Some of the more recent genetic associations with CU traits involve variants in the oxytocin system (involved in coding protein for oxytocin precursors and oxytocin receptors). Oxytocin represents another biologically plausible mechanism for CU traits, specifically given its role in modulating amygdala activity (e.g., Gorka et al., 2015) and the association between psychopathic traits and peripheral blood levels of oxytocin (Dadds et al., 2014b). In a sample of N = 162 aggressive youth aged 6–16 years, the A/A genotype at rs237885 in the OXTR gene was positively associated with CU traits (Beitchman et al., 2012). Furthermore, another nearby OXTR variant, rs1042778, was positively associated with CU traits as measured by the APSD and SDQ in two independent samples (N= 121 & 59) of youth aged 4–16 with conduct problems (Dadds et al., 2014a). Given their close proximity to one another in the genome (within 1000 base pairs), these two variants are likely indexing the same genetic signal. However, these results are tempered by the fact that the associations between CU traits and oxytocin variants have not been universally replicated. One recent study used a sample of N = 236 aggressive youth (aged 6–16) to examine a set of 8 SNVs within two oxytocin genes (OXTR and OXT) and was unable to find any significant associations with CU traits (Malik, Zai, Abu, Nowrouzi, & Beitchman, 2012).

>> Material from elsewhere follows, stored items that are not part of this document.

/-- The operation of a trigger other than the branch unit's: `k` is the core before the bundle (R152). -/
def unitOp (c : CoreId) (k : Core) (ls : List Live) (x : Live) : M Unit :=
  let a := x.value
  let d := x.move.dst
  let port := portValue k ls
  let ptr := portReg ls 0xE0
  match d with
  | 0x81 => unitReg c 8 [0, 1, 2, 3] (genericAdd c a (port 0x80))
  | 0x82 => unitReg c 8 [0, 1, 2, 3] (genericSub c a (port 0x80))
  | 0x83 => unitFlags c [0, 1, 2, 3] (genericCmp c a (port 0x80))
  | 0x84 => unitReg c 8 [0, 1] (logicOp (fun x y => x &&& y) c a (port 0x80))
  | 0x85 => unitReg c 8 [0, 1] (logicOp (fun x y => x ||| y) c a (port 0x80))
  | 0x86 => unitReg c 8 [0, 1] (logicOp (fun x y => x ^^^ y) c a (port 0x80))
  | 0x87 => unitReg c 8 [0, 1, 3] (shlOp c a (port 0x80))
  | 0x88 => unitReg c 8 [0, 1] (shrOp c a (port 0x80))
  | 0x89 => unitReg c 8 [0, 1] (sarOp c a (port 0x80))
  | 0x91 => unitReg c 9 [] (pure (fixN (tagOf a)))
  | 0x92 => unitFlags c [4] (tageqOp c a (port 0x90))
  | 0x93 => unitFlags c [4] (classisOp c a (port 0x90))
  | 0x94 => unitFlags c [4] (setBitM c 4 (isNil a))
  | 0xC1 => unitReg c 15 [] (extractField a (port 0xC0))
  | 0xC2 => do
    let n ← bitIndex a
    unitFlags c [4] (setBitM c 4 (k.bit n))
  | 0xC3 => do
    let n ← bitIndex a
    unitFlags c [n] (setBitM c n true)
  | 0xC4 => do
    let n ← bitIndex a
    unitFlags c [n] (setBitM c n false)
  | 0xE2 => storeSlotT c ptr (if x.move.src < 0x20 then some x.move.src else none) (port 0xE0) (port 0xE1) a
  | 0xE3 => storePayload c ptr (port 0xE0) (port 0xE1) a 1
  | 0xE4 => storePayload c ptr (port 0xE0) (port 0xE1) a 2
  | 0xE5 => storePayload c ptr (port 0xE0) (port 0xE1) a 4
  | _ =>
    if 0xA1 ≤ d && d ≤ 0xA9 then
      foldCrc c k d a (if d ≤ 0xA3 then port 0xA0 else if d ≤ 0xA6 then crcDesc16 else crcDesc32)
    else if 0xB0 ≤ d && d ≤ 0xBF then
      let reg := 11 + d % 4
      let p := port 0xE0
      if d < 0xB4 then unitReg c reg [] (loadSlot c ptr p a)
      else unitReg c reg [] (loadPayload c ptr p a (if d < 0xB8 then 1 else if d < 0xBC then 2 else 4))
    else return ()

/-- A jump target inside the instruction area of a code object with FMT 1 (R160). -/
def jumpTargetT (c : CoreId) (d : Nat) (pc : Nat) (a : Word) : M Nat := fun s =>
  let bad := (operandFault a : M Nat) s
  let va : Option Nat :=
    if d == 0xD1 then
      (if isFix a && 0 ≤ (pc : Int) + 8 * fixVal a then some ((pc : Int) + 8 * fixVal a).toNat else none)
    else if tagOf a == 0x30 && addressFormatOk a && retFmt a then some (retAddr a) else none
  match va with
  | none => bad
  | some x => match codeHolding s c x with
    | some (_, h, _) => if hdrFmt h then .ok (x, s) else bad
    | none => bad

/-- The branch unit (R160 to R164). -/
def branchOp (c : CoreId) (k : Core) (ls : List Live) (x : Live) : M Flow := do
  let a := x.value
  let next := k.pc + 8
  match x.move.dst with
  | 0xD1 | 0xD2 =>
    let t ← jumpTargetT c x.move.dst k.pc a
    modC c (fun k => { k with jump := some t })
    return .skip next
  | 0xD3 | 0xD4 =>
    let t ← callTarget c a
    modC c Core.landAll
    callTo c t (x.move.dst == 0xD3) next
    return .jump
  | 0xD5 =>
    let w ← returnTarget c a
    modC c Core.landAll
    rotateBackward c (some (retAddr w))
    continueM c w
    return .jump
  | 0xD6 =>
    let w ← returnTarget c a
    continueM c w
    return .jump
  | _ =>
    let n ← loopCount a
    let b := portValue k ls 0xD0
    if !isFix b || fixVal b < 1 || (2 : Int) ^ 20 < fixVal b then operandFault b
    else
      let last := k.pc + 8 * valOf b
      let ok ← (fun s => .ok (inCode s c last, s) : M Bool)
      if !ok then operandFault b
      else if n = 0 then return .skip (last + 8)
      else loopSetup c next last n

/-- The stops of a trigger carry its slot, and its faults the steps of R167; a rotation stands in no step. -/
def stopInSlot (slot step : Nat) : Stop → Stop
  | .trap t => .trap { t with slot := slot, step := step }
  | .heapWait t => .heapWait { t with slot := slot, step := step }
  | .doubleFault r t => .doubleFault r { t with slot := slot }
  | x => x

def inSlot {α : Type} (slot step : Nat) (m : M α) : M α := fun s =>
  match m s with
  | .error x => .error (stopInSlot slot step x)
  | r => r

/-- What the branch unit checks before any rotation (R167 steps 5 and 6). -/
def branchCheck (c : CoreId) (k : Core) (ls : List Live) (x : Live) : M Unit := do
  match x.move.dst with
  | 0xD3 | 0xD4 => let _ ← callTarget c x.value
  | 0xD5 | 0xD6 => let _ ← returnTarget c x.value
  | _ => let _ ← branchOp c k ls x

/-- The rotation of BR.CALL and BR.RET, once every check of the bundle has passed (R219): a window trap comes before any
move of the bundle, which then executes again whole (R92, R152). -/
def rotationCheck (c : CoreId) (x : Live) : M Unit := do
  match x.move.dst with
  | 0xD3 =>
    let t ← callTarget c x.value
    wantForward c (some t.entry)
  | 0xD5 => wantBackward c (some (retAddr x.value))
  | _ => return ()

/-- The triggers in slot order, each on the state before the bundle: the first that faults ends it (R167). -/
def checkTriggers (c : CoreId) (k : Core) (ls : List Live) : List Live → M Unit
  | [] => return ()
  | x :: xs => fun s =>
    let m : M Unit := if isBranch x.move.dst then branchCheck c k ls x else unitOp c k ls x
    match inSlot x.move.slot (if isJump x.move.dst then 5 else 6) m s with
    | .error e => .error e
    | .ok _ => checkTriggers c k ls xs s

Several other genetic variants have also been investigated in CG studies of CU traits although less frequently. A significant gene x environment interaction for CU traits was reported in a sample of N = 171 children in which harsh/intrusive parenting predicted early (age 3) CU traits, but only among children possessing a specific BDNF genotype (G/A or A/A at rs6265; Willoughby, Mills-Koonce, Propper, & Waschbusch, 2013) that codes protein for brain-derived neurotropic factor (BDNF), which is involved in synaptic transmission and plasticity (Weizmann Institute of Science [WIS], 2008). Two additional significant associations were reported by Fowler and colleagues (2009) in their study of 147 adolescents with ADHD. First, there was a significant association between CU and the high-risk allele (2–3 repeats) of the 30bp variable number tandem repeat in the MAOA gene that codes protein for monoamine oxidase A, which is involved in the metabolism of amine neurotransmitters such as dopamine, norepinephrine, and serotonin, among others (WIS, 2008). Second, Fowler and colleagues (2009) reported a significant association between CU and and val/val homozygous status at the val158met SNV in the COMT gene responsible for the clearance of catecholamine neurotransmitters from the synaptic cleft by catechol-O-methyltransferase (WIS, 2008; the authors did not include the rs number for the COMT SNV, but one assumes they are referring to the oft-researched rs4680). Unfortunately, some of Fowler and colleagues’ (2009) results have failed to replicate. For example, in another CG study of N = 144 individuals (age 6–11), researchers examined associations between CU traits and several variants in the COMT gene, including rs4680, and no significant associations were found (Hirata, Zai, Nowrouzi, Beitchman, & Kenndey, 2013).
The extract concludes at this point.